Step 8: Rival Causes
This step involves looking for a cause other than the one given by the writer because you believe that the writer used evidence to support his claim or cause of something. A rival cause is a cause that could include any other cause than that stated. In the issue at hand, another possible cause could be that employees highly oppose cost-control measures such as high deductibles for health insurance.
Step 9: Are Statistics Deceptive?
Statistics are evidence expressed as numbers. Such evidence seems impressive because evidence appears more precise as if it represents facts. Statistics, however, often do lie (Browne & Keeley 2010). This step aims at detecting erroneous statistical reasoning. The best thing is to try to find out how the statistics were obtained. Statistics from the memo include data from health underwriters, and it indicates that participation in voluntary programs peaked at 5% of total FTE’s in 2006. Data from the internal team of researchers indicated that benefits cost could consume as much as 15% of profits in 2015, and that wages and benefits roughly made up 40% of their annual budget (The Memo, 2014). This data provides a solid reason for acceptance since it is from records kept and research.
Step 10: Look for Omitted Information
Due to some reasons that may be unknown to the reader, the writer may omit information that is very useful in making conclusion (Browne & Keely, 2010). It is, therefore, important that the report highlights all relevant information. In the memo written to the directors, the writer does not explain well how the recommended health program will cut down on costs of the firm and also how those that are claimed to contribute to the high costs being faced do so.
Step 11: Finding Possibility of Reasonable Conclusions
From reasons presented, the writer can give the possibility of an alternative solution through different insights provided by the writer. To do this, there should be an analysis of other possible assumptions that have been left out.

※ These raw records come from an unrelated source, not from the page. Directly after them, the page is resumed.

-- ==== Sys2Proof/Laws/WithinFabric.lean ====
section
/-! SUPPORT. The places that the operations of Machine/Fabric.lean may change (Laws/Within.lean). -/

namespace Sys2Proof.Machine

variable {T : Nat} {s0 s : State}

theorem noteReject_within (h : Within T s0 s) (g : Nat) (hT : 0x200000 ||| T = T) : Within T s0 (noteReject s g) := by
  unfold noteReject
  try dsimp only
  repeat' (
    first
      | with_reducible exact h | with_reducible rfl | (with_reducible refine sub_of ?_ hT; decide)
      | with_reducible assumption | (with_reducible apply foldl_within; intro _ _ h)
      | simp only [Within.upd_iff, (has_of hT (by decide) : Has T 21), or_true, true_or, eq_self]
      | with_reducible apply Within.ite | split | dsimp only)

theorem keyRejectOwn_within (h : Within T s0 s) (tag : Nat) (reason : Nat) (t : Nat) (hT :
    0x2c80000000001300008002000008040008040000000001000010002000d8000017a0001f807000000300000000a0da7d76ef80 ||| T =
    T) : Within T s0 (keyRejectOwn s tag reason t) := by
  unfold keyRejectOwn
  try dsimp only
  repeat' (
    first
      | with_reducible exact h | with_reducible rfl | (with_reducible refine sub_of ?_ hT; decide)
      | with_reducible assumption | with_reducible apply finishItem_within | with_reducible apply closeTag_within
      | with_reducible apply noteReject_within | with_reducible apply endTransfer_within
      | with_reducible apply reapTransfers_within | with_reducible apply setFab_within
      | (with_reducible apply foldl_within; intro _ _ h) | with_reducible apply Within.ite | split | dsimp only)

theorem rejectPacket_within (h : Within T s0 s) (point : Nat) (reason : Nat) (part : Nat) (p : Packet) (t : Nat) (hT :
    0x2c80000000001300008002000008040008040000000001000010002000d8000017a2ce1f807000000300000000a0da7d77ef80 ||| T =
    T) : Within T s0 (rejectPacket s point reason part p t) := by
  unfold rejectPacket
  try dsimp only
  repeat' (
    first
      | with_reducible exact h | with_reducible rfl | (with_reducible refine sub_of ?_ hT; decide)
      | with_reducible assumption | with_reducible apply packetReject_within
      | with_reducible apply keyRejectOwn_within | with_reducible apply noteReject_within
      | with_reducible apply sendCtl_within | with_reducible apply bump_within
      | with_reducible exact allowed_PART_NOTICE_TX_COUNT (has_of hT (by decide))
      | (with_reducible apply foldl_within; intro _ _ h) | with_reducible apply Within.ite | split | dsimp only)

theorem execKeyRejectNoticeRx_within (tag : Nat) (reason : Nat) (t : Nat) (hT :
    0x2c80000000001300008002000008040008040000000001000010002000d8000017a4021f807000000300000000a0da7d76ef80 ||| T =
    T) : WithinOut T s (execKeyRejectNoticeRx tag reason t s) := by
  have h : Within T s s := Within.start
  unfold execKeyRejectNoticeRx
  try dsimp only
  repeat' (
    first
      | with_reducible exact h | with_reducible rfl | (with_reducible refine sub_of ?_ hT; decide)
      | with_reducible assumption | with_reducible exact WithinOut.fault _ | with_reducible apply WithinOut.next
      | with_reducible apply raise_within | with_reducible apply bump_within
      | with_reducible apply keyRejectOwn_within | with_reducible exact allowed_PART_EVENT (has_of hT (by decide))
      | with_reducible exact allowed_PART_NOTICE_RX_COUNT (has_of hT (by decide))
      | (with_reducible apply foldl_within; intro _ _ h) | with_reducible apply Within.ite
      | with_reducible apply WithinOut.ite | split | dsimp only)

theorem putInFlow_within (h : Within T s0 s) (f : InFlow) (hT : 0x100000 ||| T = T) : Within T s0 (putInFlow s f) :=
    by
  unfold putInFlow
  try dsimp only
  repeat' (
    first
      | with_reducible exact h | with_reducible rfl | (with_reducible refine sub_of ?_ hT; decide)
      | with_reducible assumption | with_reducible apply setFab_within
      | (with_reducible apply foldl_within; intro _ _ h) | with_reducible apply Within.ite | split | dsimp only)

theorem deliver_within (h : Within T s0 s) (p : Packet) (hT : 0x100000 ||| T = T) : Within T s0 (deliver s p) := by
  unfold deliver
  try dsimp only
  repeat' (
    first
      | with_reducible exact h | with_reducible rfl | (with_reducible refine sub_of ?_ hT; decide)
      | with_reducible assumption | with_reducible apply setFab_within
      | (with_reducible apply foldl_within; intro _ _ h) | with_reducible apply Within.ite | split | dsimp only)

theorem ackInFlow_within (h : Within T s0 s) (f : InFlow) (hT :
    0x2c0000000000130000800200000000000000000000000100000000000000000000000000000000000000000000000a78540000 ||| T =
    T) : Within T s0 (ackInFlow s f) := by
  unfold ackInFlow
  try dsimp only
  repeat' (
    first
      | with_reducible exact h | with_reducible rfl | (with_reducible refine sub_of ?_ hT; decide)
      | with_reducible assumption | with_reducible apply sendCtl_within | with_reducible apply putInFlow_within
      | (with_reducible apply foldl_within; intro _ _ h) | with_reducible apply Within.ite | split | dsimp only)

theorem advance_within (h : Within T s0 s) (f : InFlow) (hT :
    0x2c0000000000130000800200000000000000000000000100000000000000000000000000000000000000000000000a78540000 ||| T =
    T) : Within T s0 (advance s f) := by
  unfold advance
  try dsimp only
  repeat' (
    first
      | with_reducible exact h | with_reducible rfl | (with_reducible refine sub_of ?_ hT; decide)
      | with_reducible assumption | with_reducible apply ackInFlow_within | with_reducible apply putInFlow_within
      | (with_reducible apply foldl_within; intro _ _ h) | with_reducible apply Within.ite | split | dsimp only)

theorem useReorder_within (h : Within T s0 s) (h_ : Nat) (ovf : Bool) (add : Nat) (sub : Nat) (hT : 0x100000 ||| T =
    T) : Within T s0 (useReorder s h_ ovf add sub) := by
  unfold useReorder
  try dsimp only
  repeat' (
    first
      | with_reducible exact h | with_reducible rfl | (with_reducible refine sub_of ?_ hT; decide)
      | with_reducible assumption | with_reducible apply setFab_within
      | (with_reducible apply foldl_within; intro _ _ h) | with_reducible apply Within.ite | split | dsimp only)

theorem drainFlow_within (h : Within T s0 s) (key chan src n : Nat) (hT : 0x2c0000000000130000800200000000000000000000000100000000000000000000000000000000000000000000000a78540000 ||| T = T) :
    Within T s0 (drainFlow key chan src n s) := by
  induction n generalizing s with
  | zero => exact h
  | succ n ih =>
    unfold drainFlow
    dsimp only
    split
    · exact ih (advance_within (useReorder_within (deliver_within h _ (sub_of (by decide) hT)) _ _ _ _
        (sub_of (by decide) hT)) _ (sub_of (by decide) hT))
    · split
      · exact ih (advance_within h _ (sub_of (by decide) hT))
      · split
        · exact ih (advance_within (setFab_within (deliver_within h _ (sub_of (by decide) hT)) _
            (sub_of (by decide) hT)) _ (sub_of (by decide) hT))
        · exact h

theorem recvStrict_within (h : Within T s0 s) (p : Packet) (hT :
    0x2c0000000000130000800200000000000000000000000110000000000000000000000000000000000000000000000a78540000 ||| T =
    T) : Within T s0 (recvStrict s p) := by
  unfold recvStrict
  try dsimp only
  repeat' (
    first
      | with_reducible exact h | with_reducible rfl | (with_reducible refine sub_of ?_ hT; decide)
      | with_reducible assumption | with_reducible apply advance_within | with_reducible apply deliver_within
      | with_reducible apply sendCtl_within | with_reducible apply bump_within
      | with_reducible apply putInFlow_within | with_reducible apply ackInFlow_within
      | with_reducible exact allowed_FAB_GAP_COUNT (has_of hT (by decide))
      | (with_reducible apply foldl_within; intro _ _ h) | with_reducible apply Within.ite | split | dsimp only)

theorem recvSpray_within (h : Within T s0 s) (p : Packet) (t : Nat) (hT :
    0x2c0000000000130000800200000000000000000000000161000000000000000000000000000000000000000000000a78540000 ||| T =
    T) : Within T s0 (recvSpray s p t) := by
  unfold recvSpray
  try dsimp only
  repeat' (
    first
      | with_reducible exact h | with_reducible rfl | (with_reducible refine sub_of ?_ hT; decide)
      | with_reducible assumption | with_reducible apply drainFlow_within | with_reducible apply advance_within
      | with_reducible apply deliver_within | with_reducible apply ackInFlow_within
      | with_reducible apply putInFlow_within | with_reducible apply setFab_within
      | with_reducible apply raise_within | with_reducible apply bump_within
      | with_reducible apply useReorder_within | with_reducible exact allowed_FAB_EVENT (has_of hT (by decide))
      | with_reducible exact allowed_FAB_FENCE_DROP_COUNT (has_of hT (by decide))
      | with_reducible exact allowed_FAB_ROB_DIRECT_COUNT (has_of hT (by decide))
      | (with_reducible apply foldl_within; intro _ _ h) | with_reducible apply Within.ite | split | dsimp only)

theorem acceptPacket_within (h : Within T s0 s) (p : Packet) (t : Nat) (hT :
    0x2c0000000000130000800200000000000000000000000171000000000000000000000000000000000000000000000a78540000 ||| T =
    T) : Within T s0 (acceptPacket s p t) := by
  unfold acceptPacket
  try dsimp only
  repeat' (
    first
      | with_reducible exact h | with_reducible rfl | (with_reducible refine sub_of ?_ hT; decide)
      | with_reducible assumption | with_reducible apply recvStrict_within | with_reducible apply recvSpray_within
      | with_reducible apply deliver_within | (with_reducible apply foldl_within; intro _ _ h)
      | with_reducible apply Within.ite | split | dsimp only)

In this case at hand, the author takes the conclusion that the findings and recommendations are perfect and believes that the Board of Directors will conquer with this assertion (The Memo, 2014). However, the assumption that presenting a mandatory blood sample cannot be termed as being intrusive to employees may not hold. Therefore, in light of the possibility of the board of directors’ different take on this assumption, an amendment on this demand cannot be assumed.